A day in the life of a D1 esports athlete
Last fall, Cleveland State University rolled out a varsity esports team. It's part of the athletic department and is thriving. But many students don’t know we have a team, let alone why a group of chair-bound students sitting in front of computers count as student-athletes.
I was part of the inaugural CSU esports team in its first semester in fall 2019. I played Overwatch. Currently I'm in my senior year and I only have three classes remaining, so I don’t meet the full-time requirement to be apart of the active roster for the team. But I still take part in many of its activities, and I'm the team broadcaster for Overwatch games on Thursdays, live from the Vikings twitch page at csuvikes_gg.
I'm not going to plug the team – their stats are here and I'd encourage you to watch them on Twitch whenever you can – but what I do want to do is give you an inside look at what a day in the life of an esports athlete looks like.
10 a.m. – wake up.
Even if you don’t play video games you might be aware of the stereotype that gamers are awake in the early hours of the morning, exercising their thumbs on a gaming console. This stereotype holds true for me, however I always make sure to get my eight hours of sleep.
Having a healthy sleep schedule is something that was heavily impressed on us during esports training. During my time active on the team, we had several meetings with doctors from the Cleveland Clinic, who are at the forefront of esports medicine. They taught us everything from warm-up stretches designed for gamers to techniques to prevent eye strain while gaming.

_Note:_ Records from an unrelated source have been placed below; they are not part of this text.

/-- A command that passed every check (R88, R91, R93, R112, R143, R144). -/
def carryOut (s : State) (c : Cmd) (k : KCmd) : State :=
  let ref := c.ref s k
  let e := c.effect s k
  match e.fail with
  | some f => e.state.replyFail c k f
  | none =>
    let target := e.created.getD ref
    let s1 := if e.created.isSome then e.state.grantLease target k.master true else e.state
    let s2 := (c.also s k).foldl bumpGen (if c.changes then s1.bumpGen target else s1)
    if c.accepted || e.deferred || e.silent then
      let r : Running := { opcode := c.opcode, cmd := k, ref := target, outcome := e.outcome, modeS := e.silent }
      let s3 := { s2 with kym := { s2.kym with running := s2.kym.running ++ [r] } }
      if k.path.isUrgent || e.silent then s3.holdUrgent k.path
      else s3.sendReply { path := k.path, opcode := c.opcode, seq := k.seq, status := stAccepted, final := false,
                          gen := s3.generation target }
    else
      (s2.finalReply { path := k.path, opcode := c.opcode, seq := k.seq, status := stOk, detail := e.detail,
                       gen := replyGen s2 c k (some target |>.filter fun _ => c.primary = .res),
                       result := e.result }).sendData k.path e.data

/-- The warden could not complete a command (R89): no effect, ST_INTERNAL and EV_WARDEN_INTERNAL. -/
def replyInternal (s : State) (c : Cmd) (k : KCmd) : State :=
  (s.raise 0x0102 sevDegraded wardenUnit
    [(16, c.opcode), (8, k.master), (8, 0), (32, k.seq.toNat), (8, c.internal s k)]).replyFail c k
      { status := stInternal }

/-- Judges a command the warden has taken, and carries it out (R80-R88). -/
def runCmd (s : State) (c : Cmd) (k : KCmd) : State :=
  match seqCheck s c.opcode k with
  | some r => s.sendReply { r with gen := replyGen s c k none }
  | none =>
    let s := s.takeSeq k.path k.seq c.opcode
    match judge c k s with
    | some f =>
      let s := if (helloCheck s c k).isNone && (fieldCheck s c k).isSome then c.onBad s k else s
      s.replyFail c k f
    | none => if c.internal s k = 0 then s.carryOut c k else s.replyInternal c k

/-- The warden takes commands: boot complete, RUNNING or with an activation judged, its clock running (R62, R246), and the
host island's, through which every path comes (R55; DEDUCED, log entry 64). -/
def wardenTakes (s : State) : Bool :=
  decide (s.boot.step ≥ 16) && (s.kym.warden == .running) && !s.islandHalted islWarden && !s.islandHalted islHost
    && s.boot.device != .cold && s.boot.device != .booting

/-- Intake takes nothing from a pair that is absent, disabled or failed (R121, R123, R1033) or whose reply ring has not two
free entries past those owed (R73), from an urgent mailbox whose command is not final (R116), nor a fenced command while an
earlier one owes its final reply (R78). -/
def pathOpen (s : State) (k : KCmd) : Bool :=
  (match k.path with
   | .queue f q => match s.pair? f q with
     | some p => !p.failed && decide (p.unread + s.owed k.path + 2 ≤ p.rqSize)
     | none => false
   | .urgent f => !(s.kymFn f).urgBusy
   | .sideband => true)
  && !(k.fence && s.owed k.path != 0)

/-- The warden takes this command from its path now. -/
def takesFrom (s : State) (k : KCmd) : Bool := s.wardenTakes && s.pathOpen k

/-- A Kymal row of the table: the warden runs the command; while it takes none from its path, nothing happens (DESIGN
CHOICE, log entry 3). -/
def kymal (s : State) (c : Cmd) (k : KCmd) : State := if s.takesFrom k then s.runCmd c k else s

end State

end Sys2Proof.Machine
end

12:30 p.m. – on campus for class or workouts
As a member of the team we had to maintain a 3.0 GPA, just like the other athletes on campus, and take a full-time class schedule.
As part of the athletic department the esports team has access to athletic academic advisers to help build our classes around our sports schedule. Freshman and anyone pulling less than a 3.0 were required to log a few hours extra a week in the study hall.
Part of the term "student-athlete" meant every Tuesday and Thursday from 12:30-1:30 p.m. we had mandatory workouts with a trainer on campus. And to think, some people have the nerve to say esports athletes aren’t real athletes!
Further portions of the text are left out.